** Opening Given information block **

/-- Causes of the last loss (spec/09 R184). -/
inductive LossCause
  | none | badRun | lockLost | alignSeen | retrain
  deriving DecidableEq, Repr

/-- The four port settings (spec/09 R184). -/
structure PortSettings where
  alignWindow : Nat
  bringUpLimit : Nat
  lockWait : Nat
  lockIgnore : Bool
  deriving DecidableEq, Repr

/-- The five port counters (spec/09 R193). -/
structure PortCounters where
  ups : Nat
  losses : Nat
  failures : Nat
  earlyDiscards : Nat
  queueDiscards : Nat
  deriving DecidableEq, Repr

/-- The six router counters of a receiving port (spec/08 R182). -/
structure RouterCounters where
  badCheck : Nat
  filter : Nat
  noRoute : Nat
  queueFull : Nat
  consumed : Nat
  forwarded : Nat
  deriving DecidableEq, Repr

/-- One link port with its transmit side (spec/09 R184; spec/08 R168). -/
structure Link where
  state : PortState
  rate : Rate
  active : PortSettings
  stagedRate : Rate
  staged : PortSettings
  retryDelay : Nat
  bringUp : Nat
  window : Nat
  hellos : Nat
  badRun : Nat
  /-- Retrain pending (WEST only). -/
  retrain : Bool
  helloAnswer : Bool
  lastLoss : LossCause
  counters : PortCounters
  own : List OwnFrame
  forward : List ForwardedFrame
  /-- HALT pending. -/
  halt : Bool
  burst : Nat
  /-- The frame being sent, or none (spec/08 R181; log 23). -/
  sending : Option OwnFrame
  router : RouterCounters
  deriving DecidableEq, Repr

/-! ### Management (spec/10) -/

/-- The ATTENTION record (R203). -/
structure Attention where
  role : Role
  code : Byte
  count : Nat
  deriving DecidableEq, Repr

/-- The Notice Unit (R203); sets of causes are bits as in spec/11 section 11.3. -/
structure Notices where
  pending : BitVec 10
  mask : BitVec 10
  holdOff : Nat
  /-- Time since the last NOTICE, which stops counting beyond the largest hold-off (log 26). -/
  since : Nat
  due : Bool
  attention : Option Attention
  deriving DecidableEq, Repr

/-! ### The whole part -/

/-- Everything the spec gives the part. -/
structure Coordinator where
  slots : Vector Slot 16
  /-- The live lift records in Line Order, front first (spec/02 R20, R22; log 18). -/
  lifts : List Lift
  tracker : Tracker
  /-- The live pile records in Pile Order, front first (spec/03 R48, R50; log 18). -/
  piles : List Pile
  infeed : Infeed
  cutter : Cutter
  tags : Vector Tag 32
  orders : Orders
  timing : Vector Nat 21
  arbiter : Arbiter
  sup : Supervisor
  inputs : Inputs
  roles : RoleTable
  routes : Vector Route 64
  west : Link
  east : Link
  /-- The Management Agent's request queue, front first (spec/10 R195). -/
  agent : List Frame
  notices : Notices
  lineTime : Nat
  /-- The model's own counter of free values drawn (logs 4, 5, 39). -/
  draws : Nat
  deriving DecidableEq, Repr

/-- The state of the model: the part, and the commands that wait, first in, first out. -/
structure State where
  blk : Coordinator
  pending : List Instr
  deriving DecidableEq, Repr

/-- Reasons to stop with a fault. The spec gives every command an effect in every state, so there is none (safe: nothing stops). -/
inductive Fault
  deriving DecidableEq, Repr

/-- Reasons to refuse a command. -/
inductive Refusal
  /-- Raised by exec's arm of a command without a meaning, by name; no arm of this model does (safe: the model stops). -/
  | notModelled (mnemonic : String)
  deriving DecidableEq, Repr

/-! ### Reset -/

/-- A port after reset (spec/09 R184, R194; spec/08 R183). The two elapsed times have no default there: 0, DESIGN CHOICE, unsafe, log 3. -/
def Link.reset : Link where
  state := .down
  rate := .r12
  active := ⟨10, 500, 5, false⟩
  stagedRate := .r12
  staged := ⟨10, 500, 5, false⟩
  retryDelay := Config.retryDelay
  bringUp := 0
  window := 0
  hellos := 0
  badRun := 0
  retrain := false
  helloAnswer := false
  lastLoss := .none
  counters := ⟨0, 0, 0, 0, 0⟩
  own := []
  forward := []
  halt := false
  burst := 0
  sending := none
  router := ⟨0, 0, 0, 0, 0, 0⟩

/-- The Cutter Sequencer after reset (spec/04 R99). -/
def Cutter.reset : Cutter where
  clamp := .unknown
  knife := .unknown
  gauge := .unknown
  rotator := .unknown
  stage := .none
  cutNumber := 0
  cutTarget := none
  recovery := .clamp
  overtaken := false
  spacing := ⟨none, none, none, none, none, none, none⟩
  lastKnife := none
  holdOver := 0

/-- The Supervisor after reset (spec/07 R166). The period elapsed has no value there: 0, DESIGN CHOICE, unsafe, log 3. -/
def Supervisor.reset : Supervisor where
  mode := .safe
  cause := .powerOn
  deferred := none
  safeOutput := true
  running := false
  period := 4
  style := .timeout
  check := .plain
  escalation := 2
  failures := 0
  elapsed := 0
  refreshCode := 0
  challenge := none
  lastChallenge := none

** Closing Given information block **

What to work on: Could you return all lines from the records that include the word "part"?

Output for this task:
/-! ### The whole part -/
/-- Everything the spec gives the part. -/
/-- The state of the model: the part, and the commands that wait, first in, first out. -/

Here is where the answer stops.